Прекрасно понимая, что никакое обучение в лагере не даст необходимой для успеха в реальном бою уверенности в себе, в своих силах и в своих товарищах, Зомме время от времени обкатывал новобранцев в мелких стычках с неприятелем, стараясь вселить в них уверенность в собственных силах: «…Вместе с тем он время от времени тревожил соседний вражеский лагерь легкими стычками»695.
Обучив своих людей, Скопин-Шуйский перешел к активным действиям. Воспользовавшись советами Зомме и де ла Гарди и привычкой русских ратных людей к лопате, кирке и топору, молодой русский воевода применил стандартный для голландской военной школы прием. Он стал стеснять неприятеля системой полевых укреплений-острожков, располагая их на дорогах и перекрывая пути доступа в лагерь неприятеля помощи и припасов. Новая тактика была опробована прежде всего на войске Сапеги, которое продолжало осаждать Троице-Сергиев монастырь.
Перемена в тактике русских была сразу отмечена поляками. Так, Н. Мархоцкий писал, что «…подойдя к Калязину, мы увидели, что московское войско переправляется на другую сторону Волги. Москвитяне действовали хитро (выделено нами. – П.В.), заранее поставив на той стороне городок, к которому и переправлялись. Встав в городке, они далеко к нам не выходили, а разместили свое войско между городком и выставленным перед ним частоколом…»696. Однако, судя по всему, поначалу польские военачальники не придали этому большого значения, а когда догадались об истинном смысле действий русского войска, было уже слишком поздно. Как отмечал тот же Мархоцкий, «…Скопин поставил Сапегу в столь трудное положение, что тот вынужден был отступить от Троицы к Дмитрову…».
Сам ротмистр не расшифровал, каким образом Скопин поставил Сапегу в тяжелое положение, но об этом свидетельствуют другие польские авторы того времени. Гетман Жолкевский, рассказывая о поражении Сапеги под Троицей, вспоминал, что «…Скопин очень теснил наших построением укреплений, отрезывая им привоз съестных припасов и в особенности тем, кои с Сапегою стояли под Троицею.

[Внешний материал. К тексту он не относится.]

/-- R116, R120, R129-R137 and R141, for commands whose order numbers differ, as those of a core do. `blkQuant` is the
quantisation of R39 and R41. That VINS writes no lane that is not valid in the iteration is the model's choice
(assumption 12). -/
def Obligations.VectorCommandEffects : Prop :=
  ∀ (s : State) (c : CtxId) (q : VCmd) (rest : List VCmd), s.queued c = q :: rest → (∀ p ∈ rest, p.seq ≠ q.seq) →
    let old := s.getCtx c
    let lane := fun (j : Nat) => q.mask.getLsbD j && q.lanes.getLsbD j
    let src := fun (r : VReg) => (Map.get? q.heads r).getD (old.rv r)
    let real : FVal → ℝ := fun v => match v with | .fin n m e => (if n then -1 else 1) * m * (2 : ℝ) ^ e | _ => 0
    let at64 := fun (l : Lanes) (i : Nat) => laneAt l (2 * i) + 2 ^ 32 * laneAt l (2 * i + 1)
    ∃ t, exec (.vectorCommandComplete c) s = .next t ∧
      t.queued c = rest.map (fun p => { p with since := t.mem.stores }) ∧
      (isVectorMem q.instr = false → t.mem = s.mem ∧ ∀ k, k ≠ c → t.getCtx k = s.getCtx k) ∧
      (let new := t.getCtx c
       let only := fun (d : VReg) => new.x = old.x ∧ new.f = old.f ∧ ∀ r, r ≠ d → new.rv r = old.rv r
       let gives := fun (d : VReg) (f : Fin 32 → Lane) =>
        new.rv d = Vector.ofFn (fun j : Fin 32 => if lane j.val then f j else (old.rv d).get j) ∧
          new.fpflags = old.fpflags ∧ only d
       let raised := fun (fl : Flags) => new.fpflags &&& fl = fl
       ∀ (u : VTy) (rnd : Rnd) (d a b : VReg) (x m : XReg) (n : Fin 32) (imm : BitVec 32),
        (∀ (sg : Bool) (w : Nat) (sat : Bool), vtyNum u = .int sg w →
          let num := fun (r : VReg) (j : Fin 32) => readInt sg w (laneAt (src r) j.val)
          let out := fun (v : Int) => BitVec.ofInt 32
            (if sat then max (intLo sg w) (min (intHi sg w) v) else readInt sg w (wrapBits w v))
          (q.instr = .vadd u sat rnd d a b m → gives d fun j => out (num a j + num b j)) ∧
          (q.instr = .vsub u sat rnd d a b m → gives d fun j => out (num a j - num b j)) ∧
          (q.instr = .vmul u sat rnd d a b m → gives d fun j => out (num a j * num b j))) ∧
        (u = .i32 ∨ u = .z32 →
          (q.instr = .vshl u d a (.reg b) m → gives d fun j => (src a).get j <<< (((src b).get j).toNat % 32)) ∧
          (q.instr = .vcmp .eq u x a b m → new.rv = old.rv ∧ ∃ v, new.x = (old.wx x v).x ∧
            ∀ j < 64, v.getLsbD j = (if h : j < 32 then lane j && (src a).get ⟨j, h⟩ == (src b).get ⟨j, h⟩ else false))) ∧
        (q.instr = .vmin .z32 d a b m → gives d fun j =>
          if ((src a).get j).toNat ≤ ((src b).get j).toNat then (src a).get j else (src b).get j) ∧
        (q.instr = .vmax .z32 d a b m → gives d fun j =>
          if ((src a).get j).toNat ≤ ((src b).get j).toNat then (src b).get j else (src a).get j) ∧
        (q.instr = .vmin .i32 d a b m → gives d fun j =>
          if ((src a).get j).toInt ≤ ((src b).get j).toInt then (src a).get j else (src b).get j) ∧
        (q.instr = .vmax .i32 d a b m → gives d fun j =>
          if ((src a).get j).toInt ≤ ((src b).get j).toInt then (src b).get j else (src a).get j) ∧
        (q.instr = .vshr .z32 d a (.imm imm) m → gives d fun j => (src a).get j >>> (imm.toNat % 32)) ∧
        (q.instr = .vshr .i32 d a (.imm imm) m → gives d fun j => ((src a).get j).sshiftRight (imm.toNat % 32)) ∧
        (q.instr = .vand u d a b m → gives d fun j => (src a).get j &&& (src b).get j) ∧
        (q.instr = .vor u d a b m → gives d fun j => (src a).get j ||| (src b).get j) ∧
        (q.instr = .vxor u d a b m → gives d fun j => (src a).get j ^^^ (src b).get j) ∧
        (q.instr = .vsel u d a b m → new.rv d = Vector.ofFn fun j : Fin 32 =>
          if lane j.val then (src a).get j else (src b).get j) ∧
        (q.instr = .vperm u d a b m → gives d fun j =>
          (src a).get ⟨((src b).get j).toNat % 32, Nat.mod_lt _ (by decide)⟩) ∧
        (q.instr = .vbcast u (.imm imm) d m → gives d fun _ => imm) ∧
        (q.instr = .vbcast u (.lane a n) d m → gives d fun _ => (src a).get n) ∧
        (q.instr = .vins u d x n → new.rv d = if lane n.val then (old.rv d).set n.val (q.op1.setWidth 32) else old.rv d) ∧
        (∀ D : Fin 64, q.instr = .vred .sum .i32 rnd D a m → new.v = old.v ∧ new.x = (old.wx D (BitVec.ofInt 64
          ((List.finRange 32).map fun j => if lane j.val then ((src a).get j).toInt else 0).sum)).x) ∧
        (∀ excl, q.instr = .vscan excl .i32 rnd d a m → gives d fun j => BitVec.ofInt 32
          ((List.finRange 32).map fun k => if lane k.val && (decide (k < j) || (!excl && decide (k = j)))
            then ((src a).get k).toInt else 0).sum) ∧
        (q.instr = .vext .i32 x a n → new.x = (old.wx x (((src a).get n).signExtend 64)).x) ∧
        (q.instr = .vext .z32 x a n → new.x = (old.wx x (((src a).get n).setWidth 64)).x) ∧
        (∀ (F : FSpec) (b' : VReg), vtyNum u = .flt F →
          let elem := fun (l : Lanes) (i : Nat) => if u = .f64 then at64 l i else laneAt l i % 2 ^ F.width
          let on := fun (i : Nat) => lane (if u = .f64 then 2 * i else i)
          let num := fun (r : VReg) (i : Nat) => F.decode (elem (src r) i)
          let val := fun (r : VReg) (i : Nat) => real (num r i)
          let is := fun (i r : Nat) => if u = .f64 then at64 (new.rv d) i = r else laneAt (new.rv d) i = r
          let rounds := fun (operands : List VReg) (y : Nat → ℝ) => only d ∧
            (∀ j : Fin 32, on (if u = .f64 then j.val / 2 else j.val) = false → (new.rv d).get j = (old.rv d).get j) ∧
            ∀ i < if u = .f64 then 16 else 32, on i = true → (∀ r ∈ operands, (num r i).finite) → y i ≠ 0 →
              ∃ r, F.Rounds q.rm (y i) r ∧ is i r.1 ∧ raised r.2
          let picks := fun (less : Nat → VReg) => ∀ i < if u = .f64 then 16 else 32, on i = true → (num a i).finite →
            (num b i).finite → val a i ≠ val b i → is i (elem (src (less i)) i)
          (q.instr = .vadd u false rnd d a b m → rounds [a, b] fun i => val a i + val b i) ∧
          (q.instr = .vsub u false rnd d a b m → rounds [a, b] fun i => val a i - val b i) ∧
          (q.instr = .vmul u false rnd d a b m → rounds [a, b] fun i => val a i * val b i) ∧
          (q.instr = .vfma u rnd d a b b' m → rounds [a, b, b'] fun i => val a i * val b i + val b' i) ∧
          (q.instr = .vmin u d a b m → picks fun i => open Classical in if val a i < val b i then a else b) ∧
          (q.instr = .vmax u d a b m → picks fun i => open Classical in if val a i < val b i then b else a)) ∧
        (∀ (to' fr : LaneFmt) (half : Bool), q.instr = .vcvt to' fr half rnd d a m → only d ∧
          let wide := to'.isF64 || fr.isF64
          let on := fun (i : Nat) => lane (if wide then 2 * i else i)
          let side := fun (i : Nat) => if to'.isF64 != fr.isF64 then 16 * half.toNat + i else i
          let bits := fun (i : Nat) => if fr.isF64 then at64 (src a) i else laneAt (src a) (side i)
          let is := fun (i r : Nat) => if to'.isF64 then at64 (new.rv d) i = r else laneAt (new.rv d) (side i) = r
          (∀ j : Fin 32, (if to'.isF64 then on (j.val / 2) = false
              else ∀ i < if wide then 16 else 32, on i = true → side i ≠ j.val) → (new.rv d).get j = (old.rv d).get j) ∧
          ∀ i < if wide then 16 else 32, on i = true →
            let int := fun (sg : Bool) (w : Nat) (k : Int) (fl : Flags) =>
              let k' := max (intLo sg w) (min (intHi sg w) k)
              is i (wrapBits 32 k') ∧ raised (if k' = k then fl else flNV)
            (∀ G F : FSpec, laneNum fr = .flt G → laneNum to' = .flt F →
              let r := F.encode q.rm (G.decode (bits i % 2 ^ G.width))
              is i (r.1 % 2 ^ F.width) ∧ raised r.2) ∧
            (∀ (sg : Bool) (w : Nat) (F : FSpec), laneNum fr = .int sg w → laneNum to' = .flt F →
              let k := readInt sg w (bits i)
              let r := F.encode q.rm (.fin (decide (k < 0)) k.natAbs 0)
              is i (r.1 % 2 ^ F.width) ∧ raised r.2) ∧
            (∀ (G : FSpec) (sg : Bool) (w : Nat), laneNum fr = .flt G → laneNum to' = .int sg w →
              let v := G.decode (bits i % 2 ^ G.width)
              (v.isNan = true → is i 0 ∧ raised flNV) ∧
              (∀ n', v = .inf n' → is i (wrapBits 32 (if n' then intLo sg w else intHi sg w)) ∧ raised flNV) ∧
              ∀ (n' : Bool) (k : Nat) (e k' : Int), v = .fin n' k e →
                let y : ℚ := (if n' then -1 else 1) * k * 2 ^ e
                RoundsToInt q.rm y k' → int sg w k' (if y = k' then 0 else flNX)) ∧
            (∀ (sg sg' : Bool) (w w' : Nat), laneNum fr = .int sg w → laneNum to' = .int sg' w' →
              int sg' w' (readInt sg w (bits i)) 0)) ∧
        (∀ t' : BlkFmt, q.instr = .vqnt t' rnd d a x m →
          let vals := (List.range 32).map fun j => specFp32.decode (if lane j then laneAt (src a) j else 0)
          let r := blkQuant t' q.rm vals
          (∀ (j : Nat) e, r.1[j]? = some e →
            lanesNat (new.rv d) / 2 ^ (t'.bits * j) % 2 ^ t'.bits = e % 2 ^ t'.bits) ∧
          (∀ j : Fin 32, t'.bits ≤ j.val → (new.rv d).get j = 0) ∧ new.x = (old.wx x (BitVec.ofNat 64 r.2.1)).x ∧
          raised r.2.2 ∧ (t'.isDxb = false →
            ((∃ v ∈ vals, v.isNan = true) → r.2.1 = 255 ∧ r.1 = List.replicate 32 0) ∧
            ((∀ v ∈ vals, v.isNan = false) → ∀ k : Int,
              (∃ v ∈ vals, v.finite ∧ (2 : ℝ) ^ k ≤ |real v|) → (∀ v ∈ vals, v.finite → |real v| < (2 : ℝ) ^ (k + 1)) →
              r.2.1 = (max (-127) (min 127 (k - mxEmax t')) + 127).toNat))) ∧
        (∀ t' : BlkFmt, q.instr = .vdq t' rnd d a x m → only d ∧ ∀ j : Fin 32,
          (lane j.val = false → (new.rv d).get j = (old.rv d).get j) ∧ (lane j.val = true →
            let sc := q.op1.toNat % 2 ^ 32
            let S := Int.ofNat (sc % 256)
            let e := lanesNat (src a) / 2 ^ (t'.bits * j.val) % 2 ^ t'.bits
            let is := fun (r : Nat) => (new.rv d).get j = BitVec.ofNat 32 r
            let exact := fun (y : ℝ) => y ≠ 0 → ∃ r, specFp32.Rounds q.rm y r ∧ is r.1 ∧ raised r.2
            if t'.isDxb then
              let mb := if t' = .dxb8 then 6 else 2
              let E : Nat := if e.testBit (mb + 1) then sc / 2 ^ 10 % 2 ^ 10 else sc % 2 ^ 10
              (2 ^ 20 ≤ sc → is specFp32.nanBits ∧ raised flNV) ∧
              (sc < 2 ^ 20 → (E = 1023 → is specFp32.nanBits) ∧
                (E = 0 ∨ (E < 1023 ∧ e % 2 ^ mb = 0) → is (specFp32.sign (e.testBit mb))) ∧
                (E ≠ 0 → E < 1023 → exact ((if e.testBit mb then -1 else 1) * (e % 2 ^ mb : Nat) *
                  (2 : ℝ) ^ ((E : Int) - if t' = .dxb8 then 516 else 512))))
            else
              (sc % 256 = 255 → is specFp32.nanBits) ∧ (sc % 256 ≠ 255 →
                if t' = .mxint8 then exact ((BitVec.ofNat 8 e).toInt * (2 : ℝ) ^ (S - 133))
                else ((mxSpec t').decode e).finite →
                  exact (real ((mxSpec t').decode e) * (2 : ℝ) ^ (S - 127))))) ∧
        (∀ fn : VsfFn, q.instr = .vsf fn rnd d a m → only d ∧ ∀ j : Fin 32,
          (lane j.val = false → (new.rv d).get j = (old.rv d).get j) ∧ (lane j.val = true →
            let v := specFp32.decode (laneAt (src a) j.val)
            let is := fun (r : Nat) (fl : Flags) => (new.rv d).get j = BitVec.ofNat 32 r ∧ raised fl
            let nan := specFp32.nanBits
            let inf := fun (n : Bool) => specFp32.sign n + specFp32.infBits
            let one := 0x3F800000
            let rounded := fun (y : ℝ) => ∃ r, specFp32.Rounds q.rm y r ∧ is r.1 r.2
            match v with
            | .nan g => is nan (if g then flNV else 0)
            | .inf n => match fn with
              | .exp2 | .exp => is (if n then 0 else inf false) 0
              | .log2 => if n then is nan flNV else is (inf false) 0
              | .rsqrt => if n then is nan flNV else is 0 0
              | .rcp => is (specFp32.sign n) 0
              | .tanh => is (specFp32.sign n + one) 0
              | .sigmoid => is (if n then 0 else one) 0
            | .fin n 0 _ => match fn with
              | .exp2 | .exp => is one 0
              | .log2 => is (inf true) flDZ
              | .rcp | .rsqrt => is (inf n) flDZ
              | .tanh => is (specFp32.sign n) 0
              | .sigmoid => is 0x3F000000 0
            | .fin n (_ + 1) _ =>
              (fn = .rcp → rounded (1 / real v)) ∧ (fn = .rsqrt → n = false → rounded (1 / Real.sqrt (real v))) ∧
              (fn = .rsqrt ∨ fn = .log2 → n = true → is nan flNV) ∧
              (fn = .exp2 → ∀ k : Int, real v = k → rounded ((2 : ℝ) ^ k)) ∧
              (fn = .log2 → ∀ k : Int, real v = (2 : ℝ) ^ k → if k = 0 then is 0 0 else rounded k)))) ∧
      ∀ (rnd : Rnd) (r : VReg) (a m : XReg) (off : BitVec 32) (e : ElemPlan) (h : e.e < 32), s.mem.wf →
        q.instr = .vst .i32 rnd r a off m → q.plan = [e] → e.fmt = none →
        StoresBytes s t e.place (leBytes 4 ((src r).get ⟨e.e, h⟩).toNat)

Они несколько раз покушались под Калязиным монастырем и при Александровской слободе, но, прикрываемый укреплениями, Скопин отражал их, избегая сражения, и стеснял их теми укреплениями (Жолкевский в данном случае использовал термин grodek, который можно буквально перевести как «острожек». – П.В.), которые были за подобие отдельных укреплений или замков, каковой хитрости научил москвитян Шум (выделено нами. – П.В.) Ибо в поле наши им были страшны; но за этими укреплениями, с которыми наши не знали что делать (выделено нами. – П.В.), москвитяне были совершенно безопасны; делая безпрестанно из них вылазки на фуражиров, не давали нашим ни куда выходить…»697.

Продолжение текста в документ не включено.